Thanks very much everyone...I just went out to where my Outback is stored between trips (inlaws, as my driveway is steep) and replaced the fuse in the back...and voila I have music...if it wasn't for my Outback friends I may not have music for awhile...or until I replaced the stereo.

We'll be traveling again on the 19th...and I'll do all the preparations you have mentioned to make sure I get hot water...because those military showers you talked about don't bother me however they don't excite my three girls.

Much appreciated...

Cheers

Chuck


----------



## Chuck&Geri (Jun 11, 2009)

We had a short trip last weekend and I replaced the pressure reducer that you add to the hose before connecting it to the side of the Outback for potable water...and this worked very well...it seemed that the water taps had much better flow with significantly reduced air in the water...the former reducer must have been faulty. Funny thing...as I have 3 of these...the original was plastic and worked well with a previous RV and then I purchased a more expensive brass model and this is the one that gave me the problems. We now have plenty of hot water to shower in...as the former reducer must have been adding significant air to the hot water tank thus reducing the volume of water.

I hooked up the plastic reducer...opened the hose valve and opened the taps inside as well as opened the valve on the outside of the hot water heater until the air was released and voila...we hat sufficient hot water all week-end. We did use the gas and electric together as well...so there are 3 happy girls on our trips now.

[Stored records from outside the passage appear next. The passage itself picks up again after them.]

-- ==== Sys2Proof/Config.lean ====
section
/-! DEFINITION. What every HZT-1648 fixes (sizes and limits of the spec's tables) and the FREE VALUES: opaque
constants with no body, one for each value that the spec leaves open after a step that runs. -/

namespace Sys2Proof.Config

/-- Bytes that the spec leaves undefined: a slice still failing after its last pulse (11 R492), a Belfry chunk after
its third failing write (15 R377), and the core-state section of a Knell record (18 R431). Applied to a counter. -/
opaque freeByte : Nat → Byte

/-- The factory trim of an MRAM die position: its write-pulse start level, in the trims record of the Belfry (15 Table
15.1). The spec gives neither its coding nor its value. -/
opaque startTrim : Nat → Byte

/-- The 512-bit XTS key that a KIT_CREATE draws from the noise source (08 R218). Applied to a counter. -/
opaque drawnKey : Nat → BitVec 512

/-- What a register whose value is settled only later, or that reports a measurement the model does not hold, reads
(17 R421 hold time, 15 R375 chunk times). Applied to a counter. -/
opaque freeWord : Nat → Word

/-- The core-state length of a Knell record (18 R431): the firmware's own choice; the section is this many 64-byte
units, at most 3,283. -/
opaque coreUnits : Nat → Nat

/-- Byte `i` of a 16-byte descriptor, or of a 128-byte count entry, of a Knell record's queues section (18 R431): the spec
names the fields that it holds and leaves their places open. Applied to the fields. -/
opaque descByte : List Nat → Nat → Byte

/-- The result of the noise source's health test at the n-th draw (08 R220): the spec gives no rule for it. -/
opaque noiseHealthy : Nat → Bool

def mainFrames : Nat := 245760          -- R18
def deepPages : Nat := 7340032          -- R19
def firstDeep : Nat := 245760           -- R18
def endDeep : Nat := 7585792            -- R18
def framesPerGiB : Nat := 16384         -- R236
def metaBase : Nat := 0xF000000         -- R352
def muffleBase : Nat := 0xF800000       -- log 9
def stageBase : Nat := 0xF7F8000        -- log 9
def shadowBase : Nat := 0xFFFFC00       -- R490
def knellBase : Nat := 0xFFFDC00        -- R490
def knellCopyChords : Nat := 4096       -- R490, R429
def chordCount : Nat := 2 ^ 28          -- R342
def kitShareLimit : Nat := 608          -- R76
def reserveLimit : Nat := 640           -- R76
def maintShare : Nat := 32              -- R76
def holdEntries : Nat := 320            -- R281
def kitEntries : Nat := 304             -- R281
def maintEntries : Nat := 16            -- R281
def mergeEntries : Nat := 64            -- R290
def readTokens : Nat := 96              -- R79
def intakeChords : Nat := 8192          -- R81
def replyEntries : Nat := 2048          -- R129
def unboundLimit : Nat := 64            -- R156
def redoEntries : Nat := 256            -- R300
def fixEntries : Nat := 64              -- R339
def promoEntries : Nat := 64            -- R262
def openFaultLimit : Nat := 256         -- R354
def repairQueueLimit : Nat := 16        -- R358
def mapPairs : Nat := 128               -- R355
def logQueueLimit : Nat := 64           -- R384
def tallyRing : Nat := 65536            -- R441
def nearPoolBlocks : Nat := 24320       -- R248
def carveOut : Nat := 256               -- R248
def deepFreeLow : Nat := 64             -- R267
def deepFreeHigh : Nat := 128           -- R267
def pushFifo : Nat := 512               -- Table 12.1
def storeUnits : Nat := 256             -- R306
def genId : Word := 0x48541648          -- R1
def idcode : Word := 0x1648A0B5         -- R15
def beatWrap : Nat := 2 ^ 48            -- R38
def warmBeats : Nat := 262144           -- R256
def fwLimit : Nat := 256                -- R54
def lostLimit : Nat := 2048             -- R49

/-- Beat length in picoseconds at a rate code (Table 2.1), rounded down; 0 for a code that names no rate. -/
def beatPs : Nat → Nat
  | 0 => 85333 | 1 => 64000 | 2 => 42666 | 3 => 32000 | 4 => 25600 | _ => 0

/-- floor(nominal Beat ns × 5) capped at 160 (R65, Table 1.7). -/
def ringBudget (rate : Nat) : Nat := min 160 (beatPs rate * 5 / 1000)

/-- floor(nominal Beat ns × 0.97 × 5) capped at 160 (R51): E of Table 3.3. -/
def extrapBudget (rate : Nat) : Nat := min 160 (beatPs rate * 97 * 5 / 100000)

/-- floor(actual Beat ns × 5) of a 28-slot Beat, capped at 160 (R104). -/
def shortBudget (rate : Nat) : Nat := min 160 (beatPs rate * 28 * 5 / 32000)

/-- Strokes per 32 ns of house time outside ring time (R396, R429). -/
def houseBudget : Nat := 144

/-- The scrub rate of R342, Table 13.7, in chords per Bar, 16.16, for a period of `h` hours. -/
def scrubRate (rate h : Nat) : Nat :=
  let gt := match rate with | 0 => 12 | 1 => 16 | 2 => 24 | 3 => 32 | _ => 40
  ceilDiv (2 ^ 44 * 1048576) (h * 3600000000000 * gt)

end Sys2Proof.Config
end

As for the oven...we still cannot get it to stay lit...I held the long lighter on the pilot for 3 minutes or more to heat it significantly...then once lit we left it for 5 minutes before lighting the oven, however it still only stayed lit for a few minutes before shutting off. Can anyone tell me the distance the thermocouple should be from the pilot light...there seems to be a metal object a couple inches long and palallel to the pilot light and just above the pilot light...how large should this gap be? Is this the thermocouple?

Chuck


----------



## egregg57 (Feb 13, 2006)

Chuck&Geri said:


> We had a short trip last weekend and I replaced the pressure reducer that you add to the hose before connecting it to the side of the Outback for potable water...and this worked very well...it seemed that the water taps had much better flow with significantly reduced air in the water...the former reducer must have been faulty. Funny thing...as I have 3 of these...the original was plastic and worked well with a previous RV and then I purchased a more expensive brass model and this is the one that gave me the problems. We now have plenty of hot water to shower in...as the former reducer must have been adding significant air to the hot water tank thus reducing the volume of water.
> 
> I hooked up the plastic reducer...opened the hose valve and opened the taps inside as well as opened the valve on the outside of the hot water heater until the air was released and voila...we hat sufficient hot water all week-end. We did use the gas and electric together as well...so there are 3 happy girls on our trips now.
> 
> ...


 The pilot light can be problematic. We have had issues with it before, but always it has been to ensure there is sufficient gas in the line and that the thermocouple has warmed suffieciently to allow the continued flow of gas.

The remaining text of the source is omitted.